My brother lives in Seattle and belongs to the reform temple there. He says the Sikh community in Seattle also helped guard the general area near the Federation after the shooting and during the Sabbath.

I put this comment in your combox under the earlier thread about the shooting, but the comments had already mutated, so I don't know that anyone noticed. Please excuse my saying so again.

[Religio-Cultural note: Three kids in our family, raised in the Presbyterian Church in America; now one is Jewish, one is in the Salvation Army, and the youngest (me) is in the Catholic Church. Yes, family gatherings, rare as they are, are quite ... interesting.]


I noticed.

Having been in a few alien places in my life, I have to say that every time I came back to the USA I loved it more.


Ah Pavel, but have you been to Australia? lol


It is a beautiful thing to behold.


Assuming you got the name right, I fail to see your point. Sikhs are not Muslim, they are a sub-sect of Hindus.


" Ah Pavel, but have you been to Australia? lol"

Yes, and it's lovely, friendly, and I have good friends there. But alas, it's not home.


P.S. I must say, re Oz, that of all the places I've ever been, and I've been from Tashkent to North Cape, I've felt most at home in Australia, other than the States.

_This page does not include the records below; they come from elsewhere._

/-- The PFC or PAUSE frame now due on a port, with its counter (R131). -/
def State.fcFrame (s : State) (p : Nat) : Bytes × Nat :=
  let x := s.port p
  let xo := s.fld (R.MAC_PAUSED_XOFF p)
  let q := s.fld (R.MAC_FC_TIME_QUANTA p)
  if s.fld (R.MAC_FC_MODE p) = 2 then
    (padFrame (ethFrame ctlDst (s.macOf p) [] 0x8808 (be 2 1 ++ be 2 (if xo = 0 then 0 else q))), R.MAC_TX_PAUSE_CNT p)
  else
    let times := (List.range 8).flatMap fun n => be 2 (if tb x.fcDue n && tb xo n then q else 0)
    (padFrame (ethFrame ctlDst (s.macOf p) [] 0x8808 (be 2 0x0101 ++ be 2 x.fcDue ++ times)),
      if x.fcDue &&& xo = 0 then R.MAC_TX_XON_CNT p else R.MAC_TX_XOFF_CNT p)

/-- Replace the PCP of a frame's outer tag by the entry of its class (R124). -/
def State.pcpRewrite (s : State) (p : Nat) (f : TxFrame) : Bytes :=
  if isTpid (num f.bytes 12 2) ∧ s.flag (R.MAC_CFG_PCP_REWRITE p) then
    let tci := num f.bytes 14 2
    patch f.bytes 14 (be 2 (putBits tci 15 13 (s.reg (R.MAC_TC_PCP p) / 8 ^ f.tc % 8)))
  else f.bytes

/-- A frame as it starts on the wire: its PCP is the one of its class now (R114, R124). -/
def State.onWire (s : State) (p : Nat) (f : TxFrame) : TxFrame := { f with bytes := s.pcpRewrite p f }

/-- A frame leaves: stamp, correction, counters, capture, write-back (R93, R95, R98, R458). -/
def State.sendFrame (s : State) (p : Nat) (f : TxFrame) : State :=
  let stamp := if p < 7 then ((s.now : Int) + sgn 32 (s.reg (R.MAC_TSCOR_TX p))).toNat else s.now
  let (s1, b) := s.tcCorrect p f stamp
  let s2 := (s1.bump (R.MAC_TX_FRM_CNT p)).bump64 (R.MAC_TX_BYTE_CNT_LO p) (flen b)
  let leg := match f.origin with | .leg l => some l | _ => none
  (s2.capFrame p 1 b f.tc leg stamp).txDone { f with bytes := b } St.ok (if f.tsReq ∧ p < 7 then some stamp else none) false

/-- Whether a port sends nothing now: not ON, or ON with link down (R117). -/
def State.notSending (s : State) (p : Nat) : Bool := s.portSt p != .on || !s.flag (R.MAC_STAT_LINK p)

/-- Discard the frames at the head of one class that R117 or R127 discards (fuel: frames). -/
def State.purge (s : State) (p n : Nat) : Nat → State
  | 0 => s
  | k + 1 =>
    let x := s.port p
    match kgetD x.txq n [] with
    | [] => s
    | f :: r =>
      if s.notSending p then
        (((s.setPort p { x with txq := kset x.txq n r }).bump (R.MAC_TX_DISCARD_CNT p)).txDone f St.state none false).purge p n k
      else if s.meetsGate p f then
        (((s.setPort p { x with txq := kset x.txq n r }).bump (R.MAC_TX_GATE_DROP_CNT p)).txDone f St.state none true).purge p n k
      else s

/-- Discard at the heads of every class. -/
def State.purgeAll (s : State) (p : Nat) : State :=
  (List.range 8).foldl (fun t n => t.purge p n (kgetD (t.port p).txq n []).length) s

/-- The highest class whose queue is non-empty and which the peer does not pause (R125). -/
def State.nextClass (s : State) (p : Nat) : Option Nat :=
  let x := s.port p
  [7, 6, 5, 4, 3, 2, 1, 0].find? fun n => !(kgetD x.txq n []).isEmpty && !tb (s.fld (R.MAC_PAUSED_PEER p)) n

/-- Whether S0 runs in half duplex (R139). -/
def State.halfDuplex (s : State) (p : Nat) : Bool := p == 7 && s.fld (R.MAC_STAT_DUPLEX 7) == 0

/-- Complete the frame on the wire of S0 in half duplex. -/
def State.wireDone (s : State) (p : Nat) : State :=
  let x := s.port p
  match x.wire with
  | some f => if x.backoff.isSome then s else (s.setPort p { x with wire := none, attempts := 0 }).sendFrame p f
  | none => s
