/-- Parcel frames not started by the start of Guard (R437). -/
def State.parcelsLate (s : State) : State :=
  let late := sumL (s.ports.map fun p => sumL ((p.2.txq ++ p.2.waiting).map fun q =>
    (q.2.filter fun f => f.origin == .parcel).length))
  if late = 0 then s else (s.bumpBy R.TND_TX_LATE_CNT late).raise R.TND_EVT 32

/-! ### Migration (R452; the layout of the state's bytes is the model's, log entry 15) -/

/-- The packet-engine context: SSRC, sequence, ROFF, IPv4 identification and SRTP indices. -/
def Leg.ctxBytes (x : Leg) : Bytes :=
  be 4 x.tx.ssrc ++ be 4 x.tx.roff ++ be 2 x.tx.seq ++ be 2 x.tx.ident ++ be 6 x.cfg.tx.hi ++ be 6 x.cfg.rx.hi ++ be 4 x.cfg.tx.hiC ++
    be 4 x.cfg.rx.hiC

/-- The playout point and the filed payloads. -/
def Leg.plyBytes (x : Leg) : Bytes :=
  be 1 (b2n x.ply.anchored) ++ be 4 x.ply.ts ++ be 1 x.ply.slots.length ++ x.ply.slots.flatMap fun (_, p) =>
    be 4 p.ext ++ be 4 p.ts ++ be 1 (b2n p.marker + 2 * b2n p.sid) ++ timeBytes p.stamp ++ be 2 p.payload.length ++ be 2 p.raw.length ++
      p.payload ++ p.raw

/-- The committed media state as bytes, which the spec does not lay out. -/
def Leg.medBytes (x : Leg) : Bytes := Config.stdBytes 311 ((x.med.dec ++ x.med.enc ++ x.med.plc).flatMap fun v => be 5 (unsgn 40 v))

/-- The pieces of a leg's state: piece i travels at the Emit of swath m + i modulo 4, the context first. -/
def Leg.pieces (x : Leg) : List Bytes := x.ctxBytes :: chunks 1200 65536 (x.plyBytes ++ x.medBytes)

/-- At Emit of m the state of a leg that moves away is taken as committed (R452). -/
def State.takePieces (s : State) : State :=
  let q := s.swt.q
  let outs := s.tnd.outs.map fun o => if o.m = some q then { o with pieces := (s.leg o.leg).pieces } else o
  s.setTnd { s.tnd with outs := outs }

/-- Read the playout point and the payloads back. -/
def readSlots : Nat → Bytes → KV PlyPkt → KV PlyPkt
  | 0, _, m => m
  | k + 1, b, m =>
    let n := num b 21 2
    let r := num b 23 2
    let p : PlyPkt := ⟨num b 0 4, num b 4 4, tb (u8 b 8) 0, tb (u8 b 8) 1, sub b 25 n, sub b (25 + n) r, bytesTime (sub b 9 12), cdiv n 256⟩
    readSlots k (b.drop (25 + n + r)) (kset m p.ts p)

/-- The packet-engine context that a piece carries. -/
def Leg.withCtx (x : Leg) (b : Bytes) : Leg :=
  let tx := { x.tx with ssrc := num b 0 4, roff := num b 4 4, seq := num b 8 2, ident := num b 10 2 }
  let ctx := { x.cfg.tx with hi := num b 12 6, hiC := num b 24 4 }
  let crx := { x.cfg.rx with hi := num b 18 6, hiC := num b 28 4 }
  { x with tx := tx, cfg := { x.cfg with tx := ctx, rx := crx } }

/-- The blocks of a migration that arrived for one swath, in order, and whether all of them did. -/
def MigIn.swathBytes (i : MigIn) (q : Nat) : List Bytes × Bool :=
  let g := i.got.filter fun e => e.1 / 65536 == q
  let tot := match g.head? with | some e => u8 e.2 1 | none => 0
  (g.map (·.2), decide (0 < tot ∧ g.length = tot))

/-- Payloads that moved with a leg go to the pool while it has cells for them (R220, R221, R452). -/
def State.moveSlots (s : State) (l : Nat) (ps : List PlyPkt) : State :=
  ps.foldl (fun t p => if t.noCells p.pool then t.poolDrop l else t.putSlot l p) s

/-- At the end of Gather of swath m + 4 the leg that moves in is created: from its state blocks when all arrived, else anew
with the context that arrived, or with resumed indices (R452). -/
def State.moveIn (s : State) (i : MigIn) : State :=
  let m := i.m.getD 0
  let parts := (List.range 4).map fun k => i.swathBytes (m + k)
  let n := maxL (parts.map fun p => p.1.length)
  let ordered := (List.range n).flatMap fun k => parts.filterMap fun p => p.1[k]?
  let ctx := (parts.headD ([], false)).1.head?
  let s1 := s.createLeg i.leg
  let x := s1.leg i.leg
  let body := (ordered.drop 1).flatMap fun d => d.drop 2
  let s2 := match ctx with
    | some c => s1.setLeg i.leg (x.withCtx (c.drop 2))
    | none => s1.resumeSrtp i.leg
  let s3 := s2.setTnd { s2.tnd with ins := s2.tnd.ins.filter (· != i) }
  if parts.all (·.2) then
    let y := s3.leg i.leg
    let slots := readSlots (u8 body 5) (body.drop 6) []
    let ply := { y.ply with anchored := u8 body 0 == 1, anchorAt := s3.nextPlaced y, ts := num body 1 4 }
    let seed := body.map fun v => (v.toNat : Int)
    let med := { y.med with dec := Config.stdSamples 312 [0] seed, enc := Config.stdSamples 312 [1] seed, plc := Config.stdSamples 312 [2] seed }
    ((s3.setLeg i.leg { y with ply := ply, med := med }).moveSlots i.leg (slots.map (·.2))).bump R.TND_MIGRATE_CNT
  else ((s3.raise R.TND_EVT 16).bump R.FRP_RECREATE_CNT).raise R.FRP_EVT 4

/-- The end of a migration into this part: of a leg that was disabled meanwhile nothing is left to create. -/
def State.migrateEnd (s : State) (i : MigIn) : State :=
  let x := s.leg i.leg
  if x.st = .starting ∧ x.created = false then s.moveIn i else s.setTnd { s.tnd with ins := s.tnd.ins.filter (· != i) }

/-- The migrations into this part that are due at the end of Gather of the current swath (R452). -/
def State.migrateIns (s : State) : State :=
  let q := s.swt.q
  (s.tnd.ins.filter fun i => i.m.any fun m => decide (m + 4 ≤ q)).foldl (fun t i => t.migrateEnd i) s

/-- A leg that moved away reaches OFF at boundary m + 1; what a leg that is OFF exported ends (R452; log entry 20). -/
def State.tndLegs (s : State) (b : Inst) : State :=
  let q := s.quot b
  let gone := s.tnd.outs.filter fun o => o.m.any fun m => m + 1 == q
  let s1 := gone.foldl (fun t o =>
    let x := t.leg o.leg
    if x.st = .off then t else ((t.setLeg o.leg { x with pendEn := false }).stopLeg o.leg).legOff o.leg b) s
  let t := s1.tnd
  s1.setTnd { t with
    exps := t.exps.filter fun x => (s1.leg x.leg).st != .off
    outs := t.outs.filter fun o => o.m.all fun m => decide (q < m + 4) }

/-! ### Changes at a boundary (R62, R448-R452) -/

/-- The first swath at or after the one that begins at `b` in which an offset is placed. -/
def State.firstPlaced (s : State) (b : Inst) (f phi : Nat) : Nat :=
  let p := max 1 (s.period f)
  let q := s.quot b
  q + (phi + p - (q % s.horizon) % p) % p

/-- The effect of an armed TAND command at its boundary. -/
def State.applyTnd (s : State) (a : Armed) (b : Inst) : State :=
  let p := a.payload
  let t := s.tnd
  match a.op with
  | 0x0B03 => s.setTnd { t with exps := t.exps.map fun x => if x.leg = a.leg ∧ x.dev = num p 4 2 then { x with on := true } else x }
  | 0x0B04 => s.setTnd { t with exps := t.exps.filter fun x => !(x.leg == a.leg && x.dev == num p 4 2) }
  | 0x0B05 => s.setTnd { t with imps := t.imps.map fun x => if x.leg = a.leg then { x with on := true } else x }
  | 0x0B06 => s.setTnd { t with imps := t.imps.filter (·.leg != a.leg) }
  | 0x0B07 => s.setTnd { t with cimps := t.cimps.map fun x => if x.conf = num p 0 2 ∧ x.dev = num p 2 2 ∧ x.src = num p 4 4 % 2 ^ 17 then { x with on := true } else x }
  | 0x0B08 =>
    let x := s.leg a.leg
    s.setTnd { t with outs := t.outs.map fun o => if o.leg = a.leg then { o with m := some (s.firstPlaced b x.f x.phi) } else o }
  | 0x0B09 =>
    let x := s.leg a.leg
    s.setTnd { t with ins := t.ins.map fun i => if i.leg = a.leg then { i with m := some (s.firstPlaced b x.f x.phi) } else i }
  | _ => s

/-! ### Operations (R453) -/

/-- A device number of a payload. -/
def devBad (b : Bytes) (off : Nat) : Bool × Chk := (decide (4095 < num b off 2), .at_ off)

/-- The route of a payload. -/
def routeOf (b : Bytes) : Route :=
  { pPort := u8 b 2, pHops := u8 b 3, pWire := num b 4 4, aPort := if u8 b 8 = 0xFF then none else some (u8 b 8), aHops := u8 b 9,
    aWire := num b 12 4, alt := false }

/-- TAND_ROUTE (R439, R441). -/
def opTandRoute : OpDef :=
  { minRole := 1, jrnl := fun _ => true, badLen := lenIs 16, bulk := false
    chk := fun _ s b => Chk.first [devBad b 0, (!s.isTandem (u8 b 2), .at_ 2), (u8 b 8 != 0xFF && !s.isTandem (u8 b 8), .at_ 8),
      (s.pathDevs.contains (num b 0 2) && (routeOf b).beyond (s.fld R.TND_WIN_NS), .refuse St.tooFar 0)] (.ok [])
    app := fun _ _ s b => Done.ok (s.setTnd { s.tnd with routes := kset s.tnd.routes (num b 0 2) (routeOf b) }) }

/-- TAND_RING (R443, R444): routes return to their primaries. -/
def opTandRing : OpDef :=
  { minRole := 1, jrnl := fun _ => true, badLen := lenIs 4, bulk := false
    chk := fun _ s b => Chk.first [(!s.isTandem (u8 b 0), .at_ 0), (!s.isTandem (u8 b 1), .at_ 1), (decide (2 < u8 b 2), .at_ 2)] (.ok [])
    app := fun _ _ s b =>
      let s1 := s.setReg R.TND_RING (2 ^ 31 + u8 b 0 * 2 ^ 24 + u8 b 1 * 2 ^ 20 + u8 b 2 * 2 ^ 16)
      let t := s1.tnd
      let s2 := s1.setTnd { t with
        routes := t.routes.map fun r => (r.1, { r.2 with alt := false })
        links := t.links.map fun l => (l.1, { l.2 with failed := false })
        seenRf := [] }
      Done.ok ((s2.setFld R.TND_STAT_RING_FAILED 0).reblock) }

/-- An armed TAND command: its check, and what is noted when it is armed. -/
def tandOp (len tOff : Nat) (chk : State → Bytes → Chk) (note : State → Bytes → State) : OpDef :=
  { minRole := 1, jrnl := fun _ => true, badLen := lenIs len, bulk := false
    chk := fun _ s b => chk s b
    app := fun c _ s b => let (t, w) := (note s b).armCmd c (legOf b) (tOf (sub b tOff 12)) b []; ⟨t, w.status, 0, [], false⟩ }

/-- TAND_EXPORT (R441, R442, R448): an export needs a leg that is not OFF, an export node and a route (log entry 20). -/
def opTandExport : OpDef := tandOp 20 8
  (fun s b =>
    let l := legOf b
    let dev := num b 4 2
    let mine := s.tnd.exps.filter (·.leg == l)
    Chk.first [devBad b 4, (decide ((s.leg l).st = .off), .inState), ((s.expRate l).isNone, .inState), (!khas s.tnd.routes dev, .at_ 4),
      (decide (8 ≤ (mine.filter (·.dev != dev)).length), .inState), (s.tooFar dev, .refuse St.tooFar 0),
      (!mine.any (·.dev == dev) && s.overPort l dev, .refuse St.noBudget 0)] (.ok []))
  (fun s b =>
    let l := legOf b
    if s.tnd.exps.any (fun x => x.leg == l && x.dev == num b 4 2) then s
    else s.setTnd { s.tnd with exps := s.tnd.exps ++ [⟨l, num b 4 2, false⟩] })

/-- TAND_EXPORT_DEL (R448). -/
def opTandExportDel : OpDef := tandOp 20 8
  (fun s b => Chk.first [devBad b 4, (!s.tnd.exps.any (fun x => x.leg == legOf b && x.dev == num b 4 2), .inState)] (.ok []))
  (fun s _ => s)

/-- TAND_IMPORT (R441, R449). -/
def opTandImport : OpDef := tandOp 28 16
  (fun s b =>
    let l := legOf b
    let x := s.leg l
    let t := s.legTmpl l
    let f := u8 b 14
    let p := max 1 (s.period f)
    let want := if u8 b 6 = 0 then num b 12 2 else (num b 12 2 + 1) % p
    let off := decide (x.st = .off)
    Chk.first [devBad b 4, (decide (1 < u8 b 6), .at_ 6), (decide (3 < u8 b 7), .at_ 7), (decide (num b 8 4 ≥ 2 ^ 17), .at_ 8),
      (!([5, 10, 20, 30, 40, 60] : List Nat).contains f, .at_ 14), (decide (p ≤ num b 12 2), .at_ 12), (x.cfg.bridge.isSome, .inState),
      (!off && (x.f != f || x.phi != want || (t.peer.isSome && t.peer != some (u8 b 7))), .inState),
      (s.tooFar (num b 4 2), .refuse St.tooFar 0),
      (decide (65536 ≤ (s.tnd.imps.filter (·.leg != l)).length), .refuse St.noBudget 0)] (.ok []))
  (fun s b =>
    let l := legOf b
    let i : TImport := ⟨l, num b 4 2, num b 8 4, u8 b 6, u8 b 7, num b 12 2, u8 b 14, false⟩
    s.setTnd { s.tnd with imps := s.tnd.imps.filter (·.leg != l) ++ [i] })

My point was simply that they hadn't been mentioned, though other religions, notabley different Christian group and Muslims, had been mentioned in the story.

I thought that deserved some recognition. I don't get your not getting it.


Paul, Sikhs would violently disagree. Sikhs have even less in common with Hinduism than Buddhism, and is nearly always examined as a distinct religion in itself.